Among the entries below, find the line with "chainState 1 (chainOne", then quote it and each following line up to and including the line with "(chain (chainOne 3 p.1", and nothing else.

Records from a collection
--- START ---

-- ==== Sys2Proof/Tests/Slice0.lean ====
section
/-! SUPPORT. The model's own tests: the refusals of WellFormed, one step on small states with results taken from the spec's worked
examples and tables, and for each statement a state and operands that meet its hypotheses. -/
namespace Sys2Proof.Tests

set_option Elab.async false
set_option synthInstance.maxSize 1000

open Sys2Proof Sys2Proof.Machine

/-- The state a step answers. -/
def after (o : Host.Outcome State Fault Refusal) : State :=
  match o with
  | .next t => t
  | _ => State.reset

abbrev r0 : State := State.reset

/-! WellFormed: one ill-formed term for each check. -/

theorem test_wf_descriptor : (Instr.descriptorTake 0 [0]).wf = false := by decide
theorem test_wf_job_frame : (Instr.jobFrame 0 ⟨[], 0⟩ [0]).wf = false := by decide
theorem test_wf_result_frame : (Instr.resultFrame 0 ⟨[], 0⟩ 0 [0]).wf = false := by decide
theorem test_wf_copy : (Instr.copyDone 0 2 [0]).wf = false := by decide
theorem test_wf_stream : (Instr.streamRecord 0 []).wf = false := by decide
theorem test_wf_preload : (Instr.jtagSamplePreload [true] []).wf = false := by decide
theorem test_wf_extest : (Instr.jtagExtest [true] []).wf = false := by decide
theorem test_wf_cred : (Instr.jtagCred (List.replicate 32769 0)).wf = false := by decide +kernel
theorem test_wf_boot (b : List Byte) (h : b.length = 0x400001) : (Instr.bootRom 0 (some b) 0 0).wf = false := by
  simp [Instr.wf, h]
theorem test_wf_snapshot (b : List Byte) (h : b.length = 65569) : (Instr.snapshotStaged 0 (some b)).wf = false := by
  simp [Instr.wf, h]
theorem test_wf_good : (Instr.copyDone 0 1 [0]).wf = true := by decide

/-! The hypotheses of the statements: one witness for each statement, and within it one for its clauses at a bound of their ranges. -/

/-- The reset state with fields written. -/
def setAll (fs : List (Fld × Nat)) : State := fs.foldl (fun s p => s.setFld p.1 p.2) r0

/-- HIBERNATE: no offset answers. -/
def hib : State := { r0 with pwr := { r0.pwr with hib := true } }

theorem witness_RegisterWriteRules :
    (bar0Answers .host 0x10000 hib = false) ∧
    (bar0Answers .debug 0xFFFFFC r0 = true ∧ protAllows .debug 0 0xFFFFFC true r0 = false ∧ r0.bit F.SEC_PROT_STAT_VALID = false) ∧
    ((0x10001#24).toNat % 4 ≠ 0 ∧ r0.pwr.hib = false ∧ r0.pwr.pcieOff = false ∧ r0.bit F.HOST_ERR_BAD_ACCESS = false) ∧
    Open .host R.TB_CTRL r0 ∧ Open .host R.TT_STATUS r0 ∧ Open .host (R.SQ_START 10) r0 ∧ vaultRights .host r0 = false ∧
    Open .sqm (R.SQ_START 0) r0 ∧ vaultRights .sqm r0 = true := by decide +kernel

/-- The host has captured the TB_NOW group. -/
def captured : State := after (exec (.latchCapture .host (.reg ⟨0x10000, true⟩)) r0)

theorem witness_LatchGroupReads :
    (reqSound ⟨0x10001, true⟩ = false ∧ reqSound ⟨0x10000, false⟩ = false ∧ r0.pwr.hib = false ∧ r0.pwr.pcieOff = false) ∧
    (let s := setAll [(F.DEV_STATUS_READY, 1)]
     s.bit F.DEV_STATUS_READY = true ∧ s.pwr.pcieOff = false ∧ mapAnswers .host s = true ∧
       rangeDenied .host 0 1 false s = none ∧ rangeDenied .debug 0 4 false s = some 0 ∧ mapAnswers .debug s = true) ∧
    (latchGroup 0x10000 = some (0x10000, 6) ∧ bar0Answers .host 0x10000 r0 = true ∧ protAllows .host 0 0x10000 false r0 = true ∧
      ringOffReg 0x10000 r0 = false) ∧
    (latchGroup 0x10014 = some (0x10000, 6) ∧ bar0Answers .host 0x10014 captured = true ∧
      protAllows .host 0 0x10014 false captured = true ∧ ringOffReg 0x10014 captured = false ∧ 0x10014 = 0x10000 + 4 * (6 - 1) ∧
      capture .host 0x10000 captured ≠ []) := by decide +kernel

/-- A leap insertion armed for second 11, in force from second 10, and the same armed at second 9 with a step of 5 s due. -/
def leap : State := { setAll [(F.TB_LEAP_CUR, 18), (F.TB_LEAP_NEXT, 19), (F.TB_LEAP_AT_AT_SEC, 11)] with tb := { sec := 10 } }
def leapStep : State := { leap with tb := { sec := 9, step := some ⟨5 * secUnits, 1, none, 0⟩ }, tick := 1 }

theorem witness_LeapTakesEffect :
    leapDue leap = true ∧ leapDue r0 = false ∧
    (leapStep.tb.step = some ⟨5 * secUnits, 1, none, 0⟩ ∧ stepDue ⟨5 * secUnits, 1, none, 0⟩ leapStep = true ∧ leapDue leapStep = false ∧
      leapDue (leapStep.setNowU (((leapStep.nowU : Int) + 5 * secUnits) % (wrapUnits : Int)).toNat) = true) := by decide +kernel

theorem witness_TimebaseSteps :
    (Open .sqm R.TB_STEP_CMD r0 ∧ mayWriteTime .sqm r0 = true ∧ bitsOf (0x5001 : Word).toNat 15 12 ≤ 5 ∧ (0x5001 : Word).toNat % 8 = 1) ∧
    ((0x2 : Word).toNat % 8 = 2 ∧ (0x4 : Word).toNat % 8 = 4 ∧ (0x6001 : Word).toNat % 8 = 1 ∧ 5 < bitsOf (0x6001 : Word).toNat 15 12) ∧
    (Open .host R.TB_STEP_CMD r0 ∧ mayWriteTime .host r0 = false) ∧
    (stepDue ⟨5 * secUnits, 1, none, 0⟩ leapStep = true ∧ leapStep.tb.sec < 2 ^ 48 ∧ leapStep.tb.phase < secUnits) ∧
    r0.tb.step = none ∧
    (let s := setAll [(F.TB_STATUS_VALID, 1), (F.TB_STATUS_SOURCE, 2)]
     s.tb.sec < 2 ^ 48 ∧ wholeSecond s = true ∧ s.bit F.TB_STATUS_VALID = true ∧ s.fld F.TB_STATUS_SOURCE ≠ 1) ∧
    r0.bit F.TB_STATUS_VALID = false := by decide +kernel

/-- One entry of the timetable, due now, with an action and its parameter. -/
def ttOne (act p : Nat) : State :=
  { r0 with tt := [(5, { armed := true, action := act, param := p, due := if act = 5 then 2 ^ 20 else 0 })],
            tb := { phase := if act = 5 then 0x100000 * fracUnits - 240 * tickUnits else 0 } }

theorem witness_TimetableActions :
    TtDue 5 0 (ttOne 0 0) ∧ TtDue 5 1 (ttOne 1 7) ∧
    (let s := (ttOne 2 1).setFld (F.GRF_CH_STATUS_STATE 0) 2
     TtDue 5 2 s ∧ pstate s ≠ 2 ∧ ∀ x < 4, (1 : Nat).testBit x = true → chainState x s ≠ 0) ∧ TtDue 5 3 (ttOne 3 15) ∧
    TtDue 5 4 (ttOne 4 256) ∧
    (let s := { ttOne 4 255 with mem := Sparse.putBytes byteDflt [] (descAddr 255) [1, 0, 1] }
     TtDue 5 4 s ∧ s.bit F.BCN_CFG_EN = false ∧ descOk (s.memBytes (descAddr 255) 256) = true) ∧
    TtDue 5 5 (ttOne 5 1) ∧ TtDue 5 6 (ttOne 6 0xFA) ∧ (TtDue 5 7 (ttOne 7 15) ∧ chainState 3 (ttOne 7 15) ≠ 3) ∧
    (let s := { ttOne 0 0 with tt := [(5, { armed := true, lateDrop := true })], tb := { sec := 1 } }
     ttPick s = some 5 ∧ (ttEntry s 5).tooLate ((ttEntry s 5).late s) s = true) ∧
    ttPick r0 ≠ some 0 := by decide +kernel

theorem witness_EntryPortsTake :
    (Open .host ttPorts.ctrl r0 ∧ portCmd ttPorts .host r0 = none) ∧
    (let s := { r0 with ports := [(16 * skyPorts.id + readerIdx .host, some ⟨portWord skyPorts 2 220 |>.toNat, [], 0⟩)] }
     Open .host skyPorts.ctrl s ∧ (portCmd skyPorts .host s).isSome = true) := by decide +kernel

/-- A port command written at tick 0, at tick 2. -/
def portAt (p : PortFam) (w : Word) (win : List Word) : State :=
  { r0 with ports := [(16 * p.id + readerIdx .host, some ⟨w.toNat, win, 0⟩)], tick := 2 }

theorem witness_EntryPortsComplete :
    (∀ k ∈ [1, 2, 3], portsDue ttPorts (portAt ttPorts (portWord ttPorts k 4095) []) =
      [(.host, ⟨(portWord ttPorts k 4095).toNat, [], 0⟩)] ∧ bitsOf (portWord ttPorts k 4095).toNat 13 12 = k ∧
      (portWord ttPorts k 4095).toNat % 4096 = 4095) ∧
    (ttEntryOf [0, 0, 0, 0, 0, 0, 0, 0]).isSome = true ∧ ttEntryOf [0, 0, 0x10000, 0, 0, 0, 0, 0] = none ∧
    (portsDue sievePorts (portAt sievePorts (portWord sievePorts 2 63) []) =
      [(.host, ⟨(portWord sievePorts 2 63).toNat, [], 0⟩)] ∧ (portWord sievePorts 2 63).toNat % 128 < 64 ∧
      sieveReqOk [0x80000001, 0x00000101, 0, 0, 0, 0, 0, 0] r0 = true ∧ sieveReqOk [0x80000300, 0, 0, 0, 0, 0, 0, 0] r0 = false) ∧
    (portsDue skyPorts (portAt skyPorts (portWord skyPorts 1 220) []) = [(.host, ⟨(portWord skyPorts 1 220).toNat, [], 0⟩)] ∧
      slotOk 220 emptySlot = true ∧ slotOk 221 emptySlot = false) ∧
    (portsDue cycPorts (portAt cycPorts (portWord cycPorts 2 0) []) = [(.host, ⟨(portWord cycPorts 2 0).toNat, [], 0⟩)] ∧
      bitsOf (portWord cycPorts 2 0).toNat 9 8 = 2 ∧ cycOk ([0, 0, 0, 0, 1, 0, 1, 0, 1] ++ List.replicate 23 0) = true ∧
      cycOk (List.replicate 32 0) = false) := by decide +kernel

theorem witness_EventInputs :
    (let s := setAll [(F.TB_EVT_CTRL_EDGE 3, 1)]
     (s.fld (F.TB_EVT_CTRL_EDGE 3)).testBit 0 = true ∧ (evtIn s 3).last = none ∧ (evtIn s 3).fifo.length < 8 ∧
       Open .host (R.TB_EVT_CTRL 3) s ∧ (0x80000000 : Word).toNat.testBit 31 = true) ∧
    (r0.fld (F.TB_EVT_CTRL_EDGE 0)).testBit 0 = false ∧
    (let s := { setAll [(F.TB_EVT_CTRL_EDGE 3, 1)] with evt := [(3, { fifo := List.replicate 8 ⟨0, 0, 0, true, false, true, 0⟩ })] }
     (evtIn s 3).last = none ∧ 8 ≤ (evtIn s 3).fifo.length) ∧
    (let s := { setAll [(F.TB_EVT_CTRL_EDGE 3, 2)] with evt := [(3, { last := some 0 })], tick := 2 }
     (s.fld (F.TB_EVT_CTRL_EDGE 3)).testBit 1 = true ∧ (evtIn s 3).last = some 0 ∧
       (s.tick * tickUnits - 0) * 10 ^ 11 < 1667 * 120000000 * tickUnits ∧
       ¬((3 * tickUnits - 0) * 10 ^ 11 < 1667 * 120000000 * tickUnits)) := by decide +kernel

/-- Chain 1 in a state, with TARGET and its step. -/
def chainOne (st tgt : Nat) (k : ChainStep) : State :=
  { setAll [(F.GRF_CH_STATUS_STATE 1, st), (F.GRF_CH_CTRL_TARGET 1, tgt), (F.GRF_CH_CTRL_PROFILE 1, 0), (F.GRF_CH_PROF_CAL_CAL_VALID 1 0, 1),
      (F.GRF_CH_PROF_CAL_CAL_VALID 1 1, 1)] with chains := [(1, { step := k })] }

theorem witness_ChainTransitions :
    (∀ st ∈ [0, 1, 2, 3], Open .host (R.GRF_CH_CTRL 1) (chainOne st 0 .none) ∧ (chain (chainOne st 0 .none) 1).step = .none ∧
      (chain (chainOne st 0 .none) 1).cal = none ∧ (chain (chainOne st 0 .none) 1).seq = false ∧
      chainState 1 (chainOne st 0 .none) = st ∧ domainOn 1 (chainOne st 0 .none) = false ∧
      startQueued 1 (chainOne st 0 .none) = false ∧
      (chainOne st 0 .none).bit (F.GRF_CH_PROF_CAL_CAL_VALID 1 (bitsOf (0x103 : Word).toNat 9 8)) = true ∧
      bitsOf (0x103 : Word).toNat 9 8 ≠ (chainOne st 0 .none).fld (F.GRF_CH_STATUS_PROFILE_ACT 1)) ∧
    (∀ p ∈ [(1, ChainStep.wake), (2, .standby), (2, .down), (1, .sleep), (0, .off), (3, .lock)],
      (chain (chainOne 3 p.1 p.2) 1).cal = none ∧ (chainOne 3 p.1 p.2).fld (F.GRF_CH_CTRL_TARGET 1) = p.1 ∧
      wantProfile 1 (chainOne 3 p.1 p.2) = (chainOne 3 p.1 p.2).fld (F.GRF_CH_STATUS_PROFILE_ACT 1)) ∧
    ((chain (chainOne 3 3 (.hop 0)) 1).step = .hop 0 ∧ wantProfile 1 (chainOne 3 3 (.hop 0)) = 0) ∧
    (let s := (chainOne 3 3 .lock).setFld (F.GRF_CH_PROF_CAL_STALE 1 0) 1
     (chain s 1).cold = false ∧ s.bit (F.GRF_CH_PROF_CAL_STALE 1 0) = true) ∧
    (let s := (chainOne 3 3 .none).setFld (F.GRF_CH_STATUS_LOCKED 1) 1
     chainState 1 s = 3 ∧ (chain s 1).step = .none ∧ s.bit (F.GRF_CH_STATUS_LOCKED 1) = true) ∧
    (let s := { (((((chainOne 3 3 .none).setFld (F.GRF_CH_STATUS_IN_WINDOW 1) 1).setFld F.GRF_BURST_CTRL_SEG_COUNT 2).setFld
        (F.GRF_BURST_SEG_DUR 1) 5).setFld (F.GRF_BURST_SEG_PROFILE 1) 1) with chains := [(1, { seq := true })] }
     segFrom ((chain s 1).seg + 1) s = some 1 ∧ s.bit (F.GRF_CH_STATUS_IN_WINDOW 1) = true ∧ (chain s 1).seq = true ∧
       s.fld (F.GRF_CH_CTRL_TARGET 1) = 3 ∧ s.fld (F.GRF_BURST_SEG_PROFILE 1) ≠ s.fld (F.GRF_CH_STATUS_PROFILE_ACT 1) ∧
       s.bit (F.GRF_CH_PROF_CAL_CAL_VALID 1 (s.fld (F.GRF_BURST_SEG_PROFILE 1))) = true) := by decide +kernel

--- END ---

§ Answer for the task
      chainState 1 (chainOne st 0 .none) = st ∧ domainOn 1 (chainOne st 0 .none) = false ∧
      startQueued 1 (chainOne st 0 .none) = false ∧
      (chainOne st 0 .none).bit (F.GRF_CH_PROF_CAL_CAL_VALID 1 (bitsOf (0x103 : Word).toNat 9 8)) = true ∧
      bitsOf (0x103 : Word).toNat 9 8 ≠ (chainOne st 0 .none).fld (F.GRF_CH_STATUS_PROFILE_ACT 1)) ∧
    (∀ p ∈ [(1, ChainStep.wake), (2, .standby), (2, .down), (1, .sleep), (0, .off), (3, .lock)],
      (chain (chainOne 3 p.1 p.2) 1).cal = none ∧ (chainOne 3 p.1 p.2).fld (F.GRF_CH_CTRL_TARGET 1) = p.1 ∧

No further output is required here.